Chorób rzadkich będzie przybywać
Szacuje się, że w Europie jest ok. 30 mln pacjentów z chorobami rzadkimi. Tych nazwanych jest ok. 8 tys. Choroba rzadka to taka, gdzie jest mniej niż pięć osób na 10 tys. ludności. Ultra rzadka to mniej niż jedna osoba na 50 tys.
– Chorób rzadkich, chociaż uważam, że powinniśmy je nazywać niezdiagnozowanymi, będzie przybywać. Defektów genetycznych, mutacji może być więcej, ale też po prostu lepiej diagnozujemy – mówi koordynatorka poradni. Dodaje: – Dlatego musimy uwrażliwiać studentów, lekarzy pierwszego kontaktu na takie choroby, bo często wydaje się nam, że raz przeczytamy o tym w książce na studiach i tyle.

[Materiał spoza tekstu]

-- ==== Sys2Proof/Certificates/Slice0/Obligations.lean ====
section
/-! DEFINITION. The statements for the provers. Each one's docstring names the rules it rests on. In all of them a command or
an event meets any state, one that no run reaches included; `s.takesHeader p` says that the device is not held in reset and
that a frame is open on the port, in HEADER. -/

open Sys2Proof Sys2Proof.Machine

/-! ## The step, the header and the frame -/

/-- The step takes the command in front of the queue and runs it with the queue's rest; with an empty queue it idles (the
model's choice, notes/assumptions/2.md). -/
def Obligations.StepTakesTheCommandInFront : Prop :=
  (∀ (c : Instr) (rest : List Instr) (s : State),
      step { s with pending := c :: rest } = exec c { s with pending := rest })
    ∧ ∀ s : State, s.pending = [] → step s = .next s

/-- Every command that a host can send and every event is answered with a next state: nothing that can be executed is refused.
Only a term that is no header (the model's refusal, notes/assumptions/4.md) is. The queue of the commands that wait is the
model's own, and so is the clause that no command and no event changes it, the resets included (notes/assumptions/2.md). -/
def Obligations.EveryCommandIsAnswered : Prop :=
  ∀ (c : Instr) (s : State),
    (c.wellFormed = true → ∃ t, exec c s = .next t ∧ t.pending = s.pending)
      ∧ (c.wellFormed = false → exec c s = .refused .illFormed)

/-- Decoding undoes encoding: the header of a command reads as that command, whatever bytes follow the check byte, and no
proper part of it completes a header (R147, R150, R151, R181). -/
def Obligations.HeadersReadAsTheirCommand : Prop :=
  ∀ (i : Instr) (p : Port) (bytes extra : List Byte),
    i.wellFormed = true → headerPort i = some p → encodeHeader i = some bytes →
      decodeHeader p (bytes ++ extra) = some i ∧ ∀ k, k < bytes.length → decodeHeader p (bytes.take k) = none

/-- A header whose check byte disagrees reads as a failed check and executes nothing: the answer is CHECK ERROR, the flag is
set and the last-response buffer is kept (R151, R156). A code that names no command takes no arguments, and its header is
answered UNKNOWN COMMAND (R150, R154). -/
def Obligations.HeadersThatExecuteNothing : Prop :=
  (∀ (p : Port) (bytes : List Byte) (n : Nat) (c : Byte),
      bodyLength bytes = some n → bytes[n]? = some c → c ≠ crc8 (bytes.take n) →
        decodeHeader p bytes = some (.checkError p))
    ∧ (∀ (s : State) (p : Port), s.takesHeader p = true →
        ∃ t, exec (.checkError p) s = .next t ∧ t = { s with ports := t.ports } ∧ (∀ q, q ≠ p → t.port q = s.port q)
          ∧ t.port p = { s.port p with
              frame := .response, response := some [0x01#8, 0x80#8, crc8 [0x01#8, 0x80#8]], checkError := true })
    ∧ (∀ (p : Port) (code : Byte) (extra : List Byte), commandCodes.contains code = false →
        decodeHeader p (code :: crc8 [code] :: extra) = some (.unknownCommand p code))
    ∧ ∀ (s : State) (p : Port) (code : Byte), s.takesHeader p = true → commandCodes.contains code = false →
        exec (.unknownCommand p code) s = .next (s.respond p ⟨.unknownCommand, []⟩)
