@[simp] theorem endSponsorships_frame (p : Port) :
    (s.endSponsorships p).pending = s.pending ∧ (s.endSponsorships p).hold = s.hold
      ∧ (s.endSponsorships p).supervisor = s.supervisor ∧ (s.endSponsorships p).cause = s.cause
      ∧ (s.endSponsorships p).params = s.params ∧ (s.endSponsorships p).now = s.now
      ∧ (s.endSponsorships p).ports = s.ports ∧ (s.endSponsorships p).slots = s.slots
      ∧ (s.endSponsorships p).lists = s.lists ∧ (s.endSponsorships p).pointers = s.pointers
      ∧ (s.endSponsorships p).targets = s.targets ∧ (s.endSponsorships p).engine = s.engine
      ∧ (s.endSponsorships p).monitor = s.monitor := by
  refine ⟨foldl_keep State.pending (fun x b => by simp) _ _,
    foldl_keep State.hold (fun x b => by simp) _ _,
    foldl_keep State.supervisor (fun x b => by simp) _ _,
    foldl_keep State.cause (fun x b => by simp) _ _,
    foldl_keep State.params (fun x b => by simp) _ _,
    foldl_keep State.now (fun x b => by simp) _ _,
    foldl_keep State.ports (fun x b => by simp) _ _,
    foldl_keep State.slots (fun x b => by simp) _ _,
    foldl_keep State.lists (fun x b => by simp) _ _,
    foldl_keep State.pointers (fun x b => by simp) _ _,
    foldl_keep State.targets (fun x b => by simp) _ _,
    foldl_keep State.engine (fun x b => by simp) _ _,
    foldl_keep State.monitor (fun x b => by simp) _ _⟩

@[simp] theorem takeEntry_frame (e : EntryId) (p : Port) (k : Key) (sp : Sponsor) (b : Bool) :
    (s.takeEntry e p k sp b).pending = s.pending ∧ (s.takeEntry e p k sp b).hold = s.hold
      ∧ (s.takeEntry e p k sp b).supervisor = s.supervisor ∧ (s.takeEntry e p k sp b).cause = s.cause
      ∧ (s.takeEntry e p k sp b).params = s.params ∧ (s.takeEntry e p k sp b).now = s.now
      ∧ (s.takeEntry e p k sp b).ports = s.ports ∧ (s.takeEntry e p k sp b).notices = s.notices
      ∧ (s.takeEntry e p k sp b).slots = s.slots ∧ (s.takeEntry e p k sp b).lists = s.lists
      ∧ (s.takeEntry e p k sp b).pointers = s.pointers ∧ (s.takeEntry e p k sp b).targets = s.targets
      ∧ (s.takeEntry e p k sp b).engine = s.engine ∧ (s.takeEntry e p k sp b).monitor = s.monitor := by
  simp [State.takeEntry]

@[simp] theorem joinEntry_frame (e : EntryId) (p : Port) (sp : Sponsor) :
    (s.joinEntry e p sp).pending = s.pending ∧ (s.joinEntry e p sp).hold = s.hold
      ∧ (s.joinEntry e p sp).supervisor = s.supervisor ∧ (s.joinEntry e p sp).cause = s.cause
      ∧ (s.joinEntry e p sp).params = s.params ∧ (s.joinEntry e p sp).now = s.now
      ∧ (s.joinEntry e p sp).ports = s.ports ∧ (s.joinEntry e p sp).slots = s.slots
      ∧ (s.joinEntry e p sp).lists = s.lists ∧ (s.joinEntry e p sp).pointers = s.pointers
      ∧ (s.joinEntry e p sp).targets = s.targets ∧ (s.joinEntry e p sp).engine = s.engine
      ∧ (s.joinEntry e p sp).monitor = s.monitor := by
  simp only [State.joinEntry]
  (repeat' split) <;> simp

@[simp] theorem startPoll_frame (e : EntryId) (m : Maint) :
    (s.startPoll e m).pending = s.pending ∧ (s.startPoll e m).hold = s.hold
      ∧ (s.startPoll e m).supervisor = s.supervisor ∧ (s.startPoll e m).cause = s.cause
      ∧ (s.startPoll e m).params = s.params ∧ (s.startPoll e m).now = s.now ∧ (s.startPoll e m).ports = s.ports
      ∧ (s.startPoll e m).notices = s.notices ∧ (s.startPoll e m).slots = s.slots ∧ (s.startPoll e m).lists = s.lists
      ∧ (s.startPoll e m).pointers = s.pointers ∧ (s.startPoll e m).targets = s.targets
      ∧ (s.startPoll e m).engine = s.engine ∧ (s.startPoll e m).monitor = s.monitor := by
  simp [State.startPoll]

@[simp] theorem storeValue_frame (e : EntryId) (d : List Byte) (b : Bool) :
    (s.storeValue e d b).pending = s.pending ∧ (s.storeValue e d b).hold = s.hold
      ∧ (s.storeValue e d b).supervisor = s.supervisor ∧ (s.storeValue e d b).cause = s.cause
      ∧ (s.storeValue e d b).params = s.params ∧ (s.storeValue e d b).now = s.now
      ∧ (s.storeValue e d b).ports = s.ports ∧ (s.storeValue e d b).notices = s.notices
      ∧ (s.storeValue e d b).slots = s.slots ∧ (s.storeValue e d b).lists = s.lists
      ∧ (s.storeValue e d b).pointers = s.pointers ∧ (s.storeValue e d b).targets = s.targets
      ∧ (s.storeValue e d b).engine = s.engine ∧ (s.storeValue e d b).monitor = s.monitor := by
  simp [State.storeValue]

@[simp] theorem pollOk_frame (e : EntryId) (u : MirrorUse) (d : List Byte) :
    (s.pollOk e u d).pending = s.pending ∧ (s.pollOk e u d).hold = s.hold
      ∧ (s.pollOk e u d).supervisor = s.supervisor ∧ (s.pollOk e u d).cause = s.cause
      ∧ (s.pollOk e u d).params = s.params ∧ (s.pollOk e u d).now = s.now ∧ (s.pollOk e u d).ports = s.ports
      ∧ (s.pollOk e u d).slots = s.slots ∧ (s.pollOk e u d).lists = s.lists ∧ (s.pollOk e u d).pointers = s.pointers
      ∧ (s.pollOk e u d).targets = s.targets ∧ (s.pollOk e u d).engine = s.engine
      ∧ (s.pollOk e u d).monitor = s.monitor := by
  simp only [State.pollOk]
  (repeat' split) <;> simp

Niedawno w CSK, dzięki wsparciu dyrekcji szpitala i zaangażowaniu prof. Krzysztofa Kaczmarka, który wraz z dr Muras-Szwedziak sprawuje bezpośrednią opiekę nad pacjentami, otworzono oddział terapii jednodniowej, gdzie zdiagnozowani pacjenci od razu otrzymują leczenie i mają wykonywane infuzje. Nie muszą przechodzić przez izbę przyjęć, oddział i spędzać całego dnia w szpitalu. – Co dwa tygodnie przyjeżdżamy na wlewy – mówi Magda, która właśnie przyjechała na taki oddział. Leczenie dostała już miesiąc po pierwszej wizycie w CSK, gdy przyjechała tu na wspomniany Dzień Chorób Rzadkich. – Nie jest łatwo, bo nie mogę już wykonywać swojego zawodu, a jestem inżynierem środowiska. Czasem jeden dzień przemęczenia, to dwa tygodnie leżenia w łóżku. Wiem, że już nigdy nie będę zdrowa, ale jestem chociaż leczona. Syn też. Wrócił na studia, dostał nowe życie – mówi.